In this approach we go on to define $0$ to be $\varnothing$, $1$ to be $\varnothing\cup\{\varnothing\}=0\cup\{0\}$, $2$ to be $1\cup\{1\} =$ $0\cup\{0\}\cup\{1\}=\{0,1\}$, and so on, and each ordinal is the set of smaller ordinals. Thus, a bijection between a set $A$ and a finite ordinal $n$ is in fact a bijection between $A$ and $\{k:k, so this approach actually leads to the definition in Zev’s answer in the version in which $\mathbb{N}=\omega$, i.e., includes $0$.

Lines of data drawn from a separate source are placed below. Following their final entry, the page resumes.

-- ==== Sys2Proof/Machine/Engine.lean ====
section
/-! DEFINITION. The servo demodulator (R282 to R285), the gates it governs (R293, R294, R315), and the
closed-loop control engine (R341 to R372). -/

namespace Sys2Proof.Machine

open Sys2Proof

/-! ### The law (R343 to R345) -/

/-- The registers of one stage's law. -/
structure LawKeys where
  sect : Nat → Nat → Nat
  a : Nat → Nat
  b : Nat → Nat
  l : Nat → Nat
  c : Nat → Nat
  k : Nat → Nat
  g : Nat

/-- Stage V at 0x800 and stage M at 0xA00 (R373). -/
def lawKeys (a : Act) (isV : Bool) : LawKeys :=
  let base := chanPage a 0x24 * 4096 + (if isV then 0x800 else 0xA00)
  { sect := fun n i => base + 0x20 * n + 4 * i
    a := fun n => base + 0x100 + 4 * n
    b := fun n => base + 0x140 + 4 * n
    l := fun n => base + 0x150 + 4 * n
    c := fun n => base + 0x160 + 4 * n
    k := fun n => base + 0x170 + 4 * n
    g := base + 0x180 }

/-- The sum of the products of coefficients and states. -/
def Chip.dot (c : Chip) (key : Nat → Nat) (xs : List Int) : Int :=
  xs.zipIdx.foldl (fun s e => s + c.coef (key e.2) * e.1) 0

/-- A stage's evaluation at one sample: the corrected states, the chain's output, the histories, and
whether a value saturated. -/
structure StageOut where
  xh : List Int
  w : Int
  sects : List Biquad
  sat : Bool

/-- One section of the chain, if enabled (R344). -/
def Chip.section_ (c : Chip) (keys : LawKeys) (v : Word) (isV : Bool) (o : StageOut) (e : Biquad × Nat) :
    StageOut :=
  if structEn v isV e.2 then
    let k (i : Nat) : Int := c.coef (keys.sect e.2 i)
    let y := e.1.output (k 0) (k 1) (k 2) (k 3) (k 4) o.w
    { o with w := y.1, sects := o.sects ++ [e.1.shift o.w y.1], sat := o.sat || y.2 }
  else { o with sects := o.sects ++ [e.1] }

/-- A stage on an input: correction, which is zero when coasting, state feedback, and the chain (R344). -/
def Chip.stage_ (c : Chip) (a : Act) (isV : Bool) (s : Stage) (input : Int) (coasting : Bool) : StageOut :=
  let keys := lawKeys a isV
  let v := c.reg (R.CLE_STRUCT a)
  let xp := s.xp.take (structOrder v isV)
  let e := fitSignal (input * 2 ^ 28 - c.dot keys.c xp) (2 ^ 28)
  let upd := xp.zipIdx.map (fun (p : Int × Nat) => fitSignal (p.1 * 2 ^ 28 + c.coef (keys.l p.2) * e.1) (2 ^ 28))
  let xh := if coasting then xp else upd.map (·.1)
  let w := fitSignal (c.coef keys.g * input - c.dot keys.k xh) (2 ^ 28)
  let sat := w.2 || (!coasting && (upd.any (·.2) || (!xp.isEmpty && e.2)))
  s.sects.zipIdx.foldl (c.section_ keys v isV) { xh := xh, w := w.1, sects := [], sat := sat }

/-- A stage's output in codes: round(w * 2^SHIFT) saturated to its format. -/
def stageCode (w : Int) (shift : Nat) (top : Int) : Int × Bool :=
  let r := roundDiv (w * 2 ^ shift) (2 ^ 14)
  let s := clampInt (-top) top r
  (s, s != r)

/-- The two commands of a sample, the stages behind them, and what saturated. -/
structure LawOut where
  v : StageOut
  m : StageOut
  outV : Int
  outM : Int
  sat : Bool
  clamped : Bool

/-- The prediction of Ec from stage V (R362). -/
def Chip.predicted (c : Chip) (a : Act) : Int :=
  let e := c.cle a
  let n := structOrder (c.reg (R.CLE_STRUCT a)) true
  if n = 0 then e.ec else (fitSignal (c.dot (lawKeys a true).c (e.v.xp.take n)) (2 ^ 28)).1

/-- The law at one sample (R344, R380). -/
def Chip.law (c : Chip) (a : Act) (ec : Int) (coasting : Bool) (ff x : Int) (lim : Nat) : LawOut :=
  let e := c.cle a
  let sh := c.reg (R.CLE_SHIFT a)
  let m := c.stage_ a false e.m ec coasting
  let om := stageCode m.w (field sh 7 4) 32767
  let inV := fitSignal (ec * 2 ^ 14 + c.coef (R.CLE_MVG a) * om.1) (2 ^ 14)
  let v := c.stage_ a true e.v inV.1 coasting
  let ov := stageCode v.w (field sh 3 0) 131071
  let rm := om.1 + roundDiv (c.coef (R.CLE_XGM a) * x) (2 ^ 42)
  let rv := ov.1 + ff + roundDiv (c.coef (R.CLE_XGV a) * x) (2 ^ 42)
  let mlim : Int := c.fld (R.CLE_MLIM a) 14 0
  let vlim : Int := c.fld (R.CLE_VLIM a) 16 0
  let vm := clampInt (-mlim) mlim rm
  let vv := clampInt (-vlim) vlim rv
  let vc := clampInt (-lim) lim vv
  { v := v, m := m, outV := vc, outM := vm
    sat := m.sat || v.sat || om.2 || ov.2 || inV.2 || vm != rm || vv != rv || vc != vv
    clamped := vc != vv }

/-- A stage's prediction (R345): xp = A xh + B out. -/
def Chip.predictStage (c : Chip) (a : Act) (isV : Bool) (o : StageOut) (out : Int) : Stage × Bool :=
  let keys := lawKeys a isV
  let ps := (List.range o.xh.length).map (fun i =>
    fitSignal (c.dot (fun j => keys.a (4 * i + j)) o.xh + c.coef (keys.b i) * out * 2 ^ 14) (2 ^ 28))
  ({ xp := ps.map (·.1) ++ List.replicate (4 - o.xh.length) 0, sects := o.sects }, ps.any (·.2))

/-! ### Output -/

/-- CK_PER cycles of a VCM frame: 80 ns (R413). -/
def frameTime : Nat := 32

/-- A VCM frame follows the other engine's where that is in progress (R415); MLK_WAIT_MAX keeps the longest wait
in CK_FAB cycles, of which a CK_PER cycle has two (R424). -/
def Chip.frameSlot (c : Chip) (a : Act) : Chip :=
  let now := c.dtm.dtime.toNat
  let wait := match c.links.frameEnd with
    | some (b, e) => if b = a then 0 else min frameTime (e - now)
    | none => 0
  let c := { c with links := { c.links with frameEnd := some (a, now + wait + frameTime) } }
  if c.fld R.MLK_WAIT_MAX 6 0 < 2 * wait then c.setReg R.MLK_WAIT_MAX (BitVec.ofNat 32 (2 * wait)) else c

/-- A VCM frame (R414) and a microactuator code with its correction (R542) leave the chip. RETRACT is set
while RETRACT_N is low (R369). -/
def Chip.sendCommands (c : Chip) (a : Act) (v m : Int) (rtr : Bool) : Chip :=
  let e := c.cle a
  let rtr := rtr || c.bit R.MLK_CTRL 0 || c.inHoldup
  let w := a.toNat * 2 ^ 22 + unsigned 18 v * 2 ^ 4 + b2n rtr * 2 ^ 3 + e.seq * 2
  let k := c.corrAt (corrKey (chanPage a 0x24) 0 0 0 0)
  let dac := clampInt (-32767) 32767
    (roundDiv (m * (16384 + signed 12 (field k 11 0))) 16384 + signed 10 (field k 25 16))
  let c := (c.setCle a { e with seq := (e.seq + 1) % 4 }).frameSlot a
  let c := (c.emit (.mlkFrame (mlkWord w))).emit (.dac a dac)
  let c := c.setReg (R.CLE_OUT_V a) (BitVec.ofNat 32 (unsigned 18 v))
  c.setReg (R.CLE_OUT_M a) (BitVec.ofNat 32 (unsigned 16 m))

/-- The engine starts a retract (R367, R368): commands 0 with the RETRACT flag, X 0 for the other engine. -/
def Chip.startRetract (c : Chip) (a : Act) (loss : Bool) : Chip :=
  let c := c.sendCommands a 0 0 true
  let e := c.cle a
  let c := c.setCle a { e with state := .retract, loss := loss, armed := false, park := false }
  let c := (c.clearPath a).silentGrants 4
  let c := c.mapChan a (fun x => { x with permit := false })
  ((c.abortReads a).endWrites a).runChannel a

/-- The engine declares the actuator lost (R286, R325, R366, R367); its calibration ends (R554). -/
def Chip.lose (c : Chip) (a : Act) (cause wedge : Nat) : Chip :=
  let c := c.bump (R.CLE_LOST_CNT a)
  let g := c.actLog a
  let c := c.setActLog a { g with lost := g.lost + 1 }
  let c := (c.event (actCode a 0x4C02) [cause, wedge]).raise (chanPage a 0x24) 0
  let e := c.cle a
  ((c.setCle a { e with cause := cause }).endCal a 4).startRetract a true

/-! ### The sample (R347, R353, R362 to R371) -/

/-- A servo sample as it is handed to the engine (R282). -/
structure Sample where
  valid : Bool
  samMiss : Bool := false
  gray : Bool := false
  seq : Bool := false
  amp : Bool := false
  wedge : Nat
  track : Nat
  pes : Int
  deriving DecidableEq, Repr

/-- The target track in force (R350). -/
def Cle.target (e : Cle) : Nat := field e.ref 31 12

/-- PES of a position against a target track (R282). -/
def pesOf (pos : Int) (target : Nat) : Int :=
  let d := pos - 4096 * target
  if d ≤ -32768 then -32768 else if 32768 ≤ d then 32767 else d

/-- The error of a sample in S17.14 (R351). -/
def Chip.errorOf (c : Chip) (a : Act) (s : Sample) : Int × Bool :=
  let e := c.cle a
  let d : Int := s.track - e.target
  let base := if -8 < d ∧ d < 8 then s.pes else 4096 * d
  fitSignal ((base - field e.ref 11 0 - signed 16 (c.fld (R.CLE_OFS a) 15 0)) * 4) 1

/-- The repetitive bin of a wedge in the table of CLE_HEAD (R354), `ahead` bins on. -/
def Chip.rcKey (c : Chip) (a : Act) (wedge ahead : Nat) : Nat :=
  let n := c.fld (R.SV_WEDGES a) 10 0
  c.fld (R.CLE_HEAD a) 3 0 * 1024 + (wedge * 1024 / n + ahead) % 1024

def Cle.bin (e : Cle) (k : Nat) : Int := SMap.get (fun _ => 0) e.rc k

/-- rc_adjust (R355). -/
def Chip.rcAdjust (c : Chip) (a : Act) (wedge : Nat) (e : Int) : Int × Bool :=
  let cfg := c.reg (R.CLE_RC_CFG a)
  match field cfg 1 0 with
  | 1 => fitSignal (e - (c.cle a).bin (c.rcKey a wedge 0)) 1
  | 2 => fitSignal (e + (c.cle a).bin (c.rcKey a wedge (field cfg 26 24))) 1
  | _ => (e, false)

/-- The table learns from a sample (R355). -/
def Chip.rcLearn (c : Chip) (a : Act) (wedge : Nat) (err : Int) : Chip :=
  let cfg := c.reg (R.CLE_RC_CFG a)
  let e := c.cle a
  if !c.bit (R.CLE_RC_CTRL a) 0 ∨ field cfg 1 0 = 0 ∨ !(c.chan a).onTrack ∨ !e.dry then c
  else
    let k := c.rcKey a wedge 0
    let r := e.bin k
    let leak := field cfg 19 16
    let gain := field cfg 11 8
    let sum := r * 2 ^ 30 - (if leak = 0 then 0 else r * 2 ^ (30 - leak)) + err * 2 ^ (30 - gain)
    let v := clampInt (-32768) 32767 (roundDiv sum (2 ^ 30))
    c.setCle a { e with rc := SMap.put (fun _ => 0) e.rc k v }

/-- Every bin of a head is 0 (R356). -/
def Cle.clearBins (e : Cle) (head : Nat) : Cle :=
  { e with rc := e.rc.filter (fun b => b.1 / 1024 != head), clrRc := false }

/-- The FIFO gives REF and FF of the next sample (R350). -/
def Chip.popRef (c : Chip) (a : Act) : Chip :=
  let e := c.cle a
  match e.fifo with
  | (r, f) :: es => c.setCle a { e with fifo := es, ref := r, ff := f, dry := false }
  | [] =>
    let c := c.setCle a { e with ff := 0, dry := true }
    if e.dry then c else c.raise (chanPage a 0x24) 5

/-- The engine starts at a valid sample (R353): states and histories 0; REF from the first entry pushed
since RUN, or the sample's own track. -/
def Chip.startEngine (c : Chip) (a : Act) (track : Nat) : Chip :=
  let e := c.cle a
  let e := { e with
    state := .run, armed := false, v := {}, m := {}, ec := 0, coast := 0, overruns := 0
    pesRun := 0, wedgeRun := 0, lastPes := none, lastWedge := none, park := false
    fifo := if e.pushed then e.fifo else [] }
  let e := match e.fifo with
    | (r, f) :: es => { e with fifo := es, ref := r, ff := f, dry := false }
    | [] => { e with ref := BitVec.ofNat 32 (track * 4096), ff := 0, dry := true }
  (c.setCle a e).clearPath a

There are other ways to define finite set, but all of the ones that I’ve seen automatically make the empty set finite. For instance, a definition due to Kuratowski can be expressed as follows. Let $S$ be any set. Let $\mathfrak{F}(S) = \{\mathscr{A}\subseteq\wp(S):\varnothing\in \mathscr{A}\land\forall X\in\wp(S)\;\forall x\in S\big(X\in\mathscr{A}\to X\cup\{x\}\in\mathscr{A}\big)\},$ and let $\mathscr{F}(S)=\bigcap\mathfrak{F}(S)$; then $S$ is finite iff $S\in\mathscr{F}(S)$. Applying this definition to the empty set, we have $\wp(\varnothing)=\{\varnothing\}$, whose subsets are $\varnothing$ and $\{\varnothing\}$, of which only $\{\varnothing\}$ belongs to $\mathfrak{F}(\varnothing)$. Thus, $\mathfrak{F}(\varnothing)=\{\{\varnothing\}\}$, $\mathscr{F}(\varnothing)=\bigcap\{\{\varnothing\}\}=\{\varnothing\}$, and hence $\varnothing\in\mathscr{F}(\varnothing)$, i.e., $\varnothing$ is finite.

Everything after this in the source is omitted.